Poe's sleep had taken a hit, lately. Ever since the First Order informant had shown up, far too fond of his old masters for Poe's comfort, things had seemed to go off-kilter - like a listing deck and a grav system of the fritz. He never knew quite where his steps would land. This place had a way of upending alliances, of throwing things backward like a mirror, distorting them into shapes he didn't recognize, and it was possible that he was afraid - afraid that someday he would look up and see something crucial to him, stretched beyond recognition. That he would land wrong-footed and something he loved would break in the fall. There were people he was sure of, beyond the faintest doubt. Leia. Finn. Senator Organa. But none of them had any control, here. Something could happen, any moment of any day, and they could be - gone.

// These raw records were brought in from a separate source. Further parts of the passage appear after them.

-- ==== Sys2Proof/Machine/Sha.lean ====
section
/-! DEFINITION. SHA-256 (FIPS 180-4), which the boot measurements, context images and collective sets use (R386, R401,
R404). -/

namespace Sys2Proof

namespace Sha

def rotr (x : Word32) (n : Nat) : Word32 := x.rotateRight n

/-- The primes up to 311, of which there are 64. -/
def primes : List Nat := (List.range 312).filter fun n => 2 ≤ n && (List.range n).all fun d => d < 2 || n % d != 0

/-- The greatest number whose k-th power is at most v, found bit by bit from bit n - 1 down. -/
def rootGo (k v n r : Nat) : Nat :=
  match n with
  | 0 => r
  | m + 1 => rootGo k v m (if (r + 2 ^ m) ^ k ≤ v then r + 2 ^ m else r)

/-- The first 32 bits of the fractional part of the k-th root of p. -/
def rootFrac (k p : Nat) : Word32 := BitVec.ofNat 32 (rootGo k (p * 2 ^ (32 * k)) 38 0)

/-- The constants of the rounds, from cube roots, and the state before the first block, from square roots. -/
def ks : List Word32 := primes.map (rootFrac 3)

def h0 : List Word32 := (primes.take 8).map (rootFrac 2)

/-- Big-endian number of bytes. -/
def be (bs : List Byte) : Nat := bs.foldl (fun n b => n * 256 + b.toNat) 0

/-- The n bytes of a number, the highest first. -/
def beBytes (n v : Nat) : List Byte := (leBytes n v).reverse

/-- The next schedule word from the last sixteen, newest first. -/
def nextW (w : List Word32) : Word32 :=
  let a := w.getD 14 0
  let b := w.getD 1 0
  let s0 := rotr a 7 ^^^ rotr a 18 ^^^ (a >>> 3)
  let s1 := rotr b 17 ^^^ rotr b 19 ^^^ (b >>> 10)
  w.getD 15 0 + s0 + w.getD 6 0 + s1

/-- n further schedule words. -/
def schedule (n : Nat) (w : List Word32) : List Word32 :=
  match n with
  | 0 => w
  | k + 1 => schedule k (nextW w :: w)

/-- One round. -/
def round (v : List Word32) (kw : Word32 × Word32) : List Word32 :=
  match v with
  | [a, b, c, d, e, f, g, h] =>
    let s1 := rotr e 6 ^^^ rotr e 11 ^^^ rotr e 25
    let ch := (e &&& f) ^^^ (~~~e &&& g)
    let t1 := h + s1 + ch + kw.1 + kw.2
    let s0 := rotr a 2 ^^^ rotr a 13 ^^^ rotr a 22
    let mj := (a &&& b) ^^^ (a &&& c) ^^^ (b &&& c)
    [t1 + (s0 + mj), a, b, c, d + t1, e, f, g]
  | _ => v

/-- One block of 64 bytes. -/
def block (h : List Word32) (bs : List Byte) : List Word32 :=
  let w0 := (List.range 16).map fun i => (BitVec.ofNat 32 (be (slice bs (4 * i) 4)) : Word32)
  let w := (schedule 48 w0.reverse).reverse
  let v := (ks.zip w).foldl round h
  (h.zip v).map fun e => e.1 + e.2

/-- The blocks of a padded message; fuel is their number. -/
def blocks (fuel : Nat) (h : List Word32) (bs : List Byte) : List Word32 :=
  match fuel with
  | 0 => h
  | k + 1 => blocks k (block h (bs.take 64)) (bs.drop 64)

end Sha

/-- The digest of a message as 32 bytes. -/
def sha256 (m : List Byte) : List Byte :=
  let pad := (119 - m.length % 64) % 64
  let p := m ++ [0x80] ++ List.replicate pad 0 ++ Sha.beBytes 8 (8 * m.length)
  ((Sha.blocks (p.length / 64) Sha.h0 p).map fun w => Sha.beBytes 4 w.toNat).flatten

end Sys2Proof
end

Much like Kylo Ren was just suddenly here. He was indelibly stained in Poe's mind with the color of agonizing pain, the laser-bright feeling of someone sinking their hand into what wasn't theirs. Of Hosnian Prime. Of Tuanul - the color he could see behind his eyelids when, finally, he'd been able to look away from that blaster bolt hanging in the air, meant for him, from the village burning on the periphery. It shouldn't have unsettled him this much. It shouldn't have sent him stumbling out on the offensive, all rage and fear and hurt. That sort of harm wouldn't come to him here. It wouldn't come to anyone. From that, it seemed, they were safe.

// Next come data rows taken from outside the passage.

-- ==== Sys2Proof/Machine/Fabric.lean ====
section
/-! DEFINITION. Major 0x2C: collectives, the quadrille, dispatch tables and failover (R158 to R174, R347, R348, R401, R419). -/

namespace Sys2Proof.Machine

open Sys2Proof

/-! ## Collective sets (R158, R401) -/

/-- A set as its participant's die holds it. RANKS and ROUTE are physical, as COLLBASE is (log entry 8). -/
structure CollSet where
  p : Nat
  rank : Nat
  ranks : List Nat
  route : List Nat
  digest : List Byte
  deriving DecidableEq, Repr

def State.collSet (s : State) (die setId : Nat) : Option CollSet :=
  let r := s.physBytes ((s.getDie die).collbase.toNat + 32 * setId) 32
  let p := fld r 0 2
  if setId < 64 ∧ fld r 4 4 % 2 = 1 ∧ 1 ≤ p ∧ p ≤ 16384 then
    let a := s.physBytes (fld r 8 8) (2 * p)
    let b := s.physBytes (fld r 16 8) (2 * p)
    some ⟨p, fld r 2 2, (List.range p).map fun i => fld a (2 * i) 2, (List.range p).map fun i => fld b (2 * i) 2, sha256 (a ++ b)⟩
  else none

/-! ## Acceptance (R347) -/

/-- What reading a descriptor at acceptance answers. -/
inductive AccRead where
  | ok (bs : List Byte)
  | uncorr (va : Nat)
  | stop (r : Res)

/-- The bytes of a descriptor as the command's first read; another module's are asked for. -/
def State.accRead (s : State) (via : List (Nat × Nat × Xl)) : AccRead :=
  match via with
  | [] => .ok []
  | (va, n, x) :: rest =>
    let one : AccRead :=
      if placeRemote x then
        match s.peekWords (w64 va) x n with
        | .ok bs => .ok bs
        | .error r => .stop r
      else if s.copyHeld (some s.core) x then .stop .wait
      else match s.readEng s.core x n with
        | some bs => .ok bs
        | none => .uncorr va
    match one with
    | .ok bs =>
      match State.accRead s rest with
      | .ok more => .ok (bs ++ more)
      | r => r
    | r => r

/-- The number under which a command that is refused with a STATUS waits for its write. -/
def refusedSet : Nat := 2 ^ 16

/-- A command taken in with its descriptor of n bytes: go answers what it becomes (R347). -/
def State.takeDesc (s : State) (h : Hdr) (sub n : Nat) (xa : XReg) (acq rel : OScope) (k : Ctr)
    (go : State → Word64 → List Byte → State × OpKind) : Host.Outcome State Fault Refusal :=
  let f := cmdForm h 0x2C sub [xa] []
  s.issueAsync f 0x2C sub k fun _ t =>
    t.acceptWith f 0x2C sub k acq fun u =>
      let addr := u.getX xa
      match u.checkParts .read 64 (lineCuts (n / 128 + 2) addr.toNat n) with
      | .error e => e.res
      | .ok via =>
        let u := u.touchVia via
        match u.accRead via with
        | .stop r => r
        | .uncorr va =>
          let op := u.cur.nextOp
          let u := u.addOp f 0x2C sub k acq rel .null false
          match u.cur.findOp op with
          | some o => .done (u.failOp u.core o 12 0 (w64 va) 0)
          | none => .done u
        | .ok bs =>
          let u := u.setCur (u.cur.dropProbesIn u.seq addr.toNat n)
          let (u, kind) := go u addr bs
          .done (u.addOp f 0x2C sub k acq rel kind false)

/-- The next number of a die's commands on a set (R158). -/
def State.nextOnSet (s : State) (die setId : Nat) : State × Nat :=
  let d := s.getDie die
  let n := Tbl.getD d.collCount setId 0
  (s.setDie die { d with collCount := Tbl.set d.collCount setId (n + 1) }, n)

/-- A collective descriptor breaks a rule of its own (R160). -/
def collBad (opc : Nat) (b : List Byte) : Bool :=
  let mode := fld b 1 1
  fld b 0 1 != opc || decide (2 < mode) || decide (2 < fld b 2 1) || decide (1 < fld b 3 1) ||
    (mode = 1 && fld b 2 1 != 0) || (mode = 2 && (opc = 0 || opc = 2)) ||
    !(decide (-512 ≤ (BitVec.ofNat 16 (fld b 6 2)).toInt ∧ (BitVec.ofNat 16 (fld b 6 2)).toInt ≤ 511)) ||
    fld b 8 4 = 0 || fld b 0x0C 4 != 0 || !((slice b 0x24 28).all fun x => x = 0)

def State.coll (s : State) (h : Hdr) (opc : Nat) (xa : XReg) (acq rel : OScope) (k : Ctr) : Host.Outcome State Fault Refusal :=
  s.takeDesc h opc 64 xa acq rel k fun u addr b =>
    let setId := fld b 4 2
    match u.collSet u.die setId with
    | none => (u, .coll addr b refusedSet 0 none)
    | some _ =>
      let (u, n) := u.nextOnSet u.die setId
      if collBad opc b then (u, .coll addr b refusedSet 0 none) else (u, .coll addr b setId n none)

def execCollAr (h : Hdr) (xa : XReg) (acq rel : OScope) (k : Ctr) (s : State) : Host.Outcome State Fault Refusal :=
  s.coll h 0 xa acq rel k

def execCollAg (h : Hdr) (xa : XReg) (acq rel : OScope) (k : Ctr) (s : State) : Host.Outcome State Fault Refusal :=
  s.coll h 1 xa acq rel k

def execCollRs (h : Hdr) (xa : XReg) (acq rel : OScope) (k : Ctr) (s : State) : Host.Outcome State Fault Refusal :=
  s.coll h 2 xa acq rel k

def execCollA2a (h : Hdr) (xa : XReg) (acq rel : OScope) (k : Ctr) (s : State) : Host.Outcome State Fault Refusal :=
  s.coll h 3 xa acq rel k

/-- Bytes of the key, coordinates or handle of a record (R170). -/
def keySize (kind dims : Nat) : Nat := match kind with | 0 => 8 | 3 => 4 | _ => 4 * dims

/-- A quadrille descriptor breaks a rule of its own (R170). -/
def repartBad (b : List Byte) : Bool :=
  let kind := fld b 0 1
  let dims := fld b 1 1
  let bits := fld b 2 1
  let rsize := fld b 6 2
  decide (3 < kind) || !(match kind with | 1 => decide (2 ≤ dims ∧ dims ≤ 4) | 2 => decide (2 ≤ dims ∧ dims ≤ 3) | _ => dims = 0) ||
    !(if kind = 3 then decide (1 ≤ bits ∧ bits ≤ 16) else bits = 0) || fld b 3 1 != 0 ||
    rsize % 16 != 0 || decide (rsize < 16) || decide (4096 < rsize) || fld b 8 8 % 16 != 0 || fld b 0x18 8 % 16 != 0 ||
    fld b 0x20 8 % 16 != 0 || decide (rsize < fld b 0x30 2 + keySize kind dims) ||
    (fld b 0x32 2 != 0xFFFF && decide (rsize < fld b 0x32 2 + 4)) || fld b 0x44 4 != 0 ||
    !((slice b 0x50 48).all fun x => x = 0)

def execRepart (h : Hdr) (xa : XReg) (acq rel : OScope) (k : Ctr) (s : State) : Host.Outcome State Fault Refusal :=
  s.takeDesc h 4 128 xa acq rel k fun u addr b =>
    let setId := fld b 4 2
    match u.collSet u.die setId with
    | none => (u, .repart addr b refusedSet 0 none)
    | some _ =>
      let (u, n) := u.nextOnSet u.die setId
      if repartBad b then (u, .repart addr b refusedSet 0 none) else (u, .repart addr b setId n none)

/-! ## Matching (R158, R159, R163) -/

/-- A command of a core here on a set: whether it is a `repart`, its descriptor and that one's address. -/
structure OnSet where
  core : Nat
  o : Op
  re : Bool
  desc : List Byte
  addr : Word64
  deriving DecidableEq, Repr

/-- Where a descriptor's STATUS lies, and PEERLOST, MISMATCH and BADREQ in it (R159, R170). -/
def OnSet.statusAt (x : OnSet) : Nat := if x.re then 0x34 else 0x20

def OnSet.lostBit (x : OnSet) : Nat := if x.re then 16 else 64

def OnSet.mismatchBit (x : OnSet) : Nat := if x.re then 8 else 32

def OnSet.badBit (x : OnSet) : Nat := if x.re then 4 else 16

/-- A participant of an operation: a command of a core here, or what another module has contributed. -/
inductive Party where
  | here (x : OnSet)
  | far (c : Contribution)
  | missing
  /-- its module cannot be reached, or it has failed here (R163, R347, R417) -/
  | gone
  deriving DecidableEq, Repr

/-- A command as one on this set with this number. -/
def onSetOf (setId n core : Nat) (o : Op) : Option OnSet :=
  if o.done then none
  else
    match o.kind with
    | .coll a d i k _ => if i = setId && k = n then some ⟨core, o, false, d, a⟩ else none
    | .repart a d i k _ => if i = setId && k = n then some ⟨core, o, true, d, a⟩ else none
    | _ => none

/-- The outstanding commands with one number on a set, of every die: COLLBASE is a die's own, so that these may be commands
of several sets (R158, R401). -/
def State.onSet (s : State) (setId n : Nat) : List OnSet :=
  (s.cores.map fun c => c.2.ops.filterMap (onSetOf setId n c.1)).flatten

/-- The participant of a rank; lost where the command here has failed at its source (R347). -/
def State.partyOf (s : State) (setId n : Nat) (l : List OnSet) (others : List Contribution) (e r : Nat) : Party :=
  if natBits e 0 12 = s.modId.toNat then
    match l.find? fun x => coreDie x.core = natBits e 14 2 with
    | some x => .here x
    | none => if (s.getDie (natBits e 14 2)).collFailed.contains (setId, n) then .gone else .missing
  else
    match others.find? fun c => c.rank = r with
    | some c => .far c
    | none => if s.mgmt.reachable.contains (natBits e 0 12) then .missing else .gone

def Party.isMissing : Party → Bool | .missing => true | _ => false

def Party.isLost : Party → Bool | .far c => c.lost | .gone => true | _ => false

It wasn't as much comfort as he wanted it to be. He rolled out of bed shamefully late on Saturday morning (afternoon? afternoon), and trudged off to the cafeteria to sit by himself and suck down some much-needed coffee, BB-8 zig-zagging relatively quietly in his wake. His hair was a stiff mess, sticking out in a wing above one ear; he'd done less than normal to assuage his vain concerns that pink wasn't really his color. His heart was somewhere a few lightyears behind him, tangled in a frantic mess of worry, and his brain was nowhere to be found -
And a little flash of flame caught in the corner of his eye, drawing his gaze (which was operating on autopilot - but as a starfighter pilot who'd survived a decade on the job, he liked to think he had a pretty good one of those). Daenerys was there, feeding her dragon, her fingers bare centimeters away from fire and sharp teeth and animal impulse; her expression was almost tranquilly absent, profoundly unconcerned with the risks that sat upon her knee. It affected him more than he expected in that moment, that incredible bond of trust. He'd felt for a couple weeks like someone could scratch him with a fingernail and see right through, and this was that feeling - being shoved suddenly and unceremoniously into complete transparency, by something that ought to have been entirely quotidian. A woman feeding her pet.
He went to get his coffee. He stuffed a crust of bread in his mouth. And he went to sit by her, BB-8 stopping at his ankle and tilting to focus with a whirr on the dragon in her lap. "He likes those, huh?" He smiled at the dragon, managing at least somewhat to beat back the excess emotion threatening to heighten his expression. "Everyone seems to like those. I don't really see the appeal."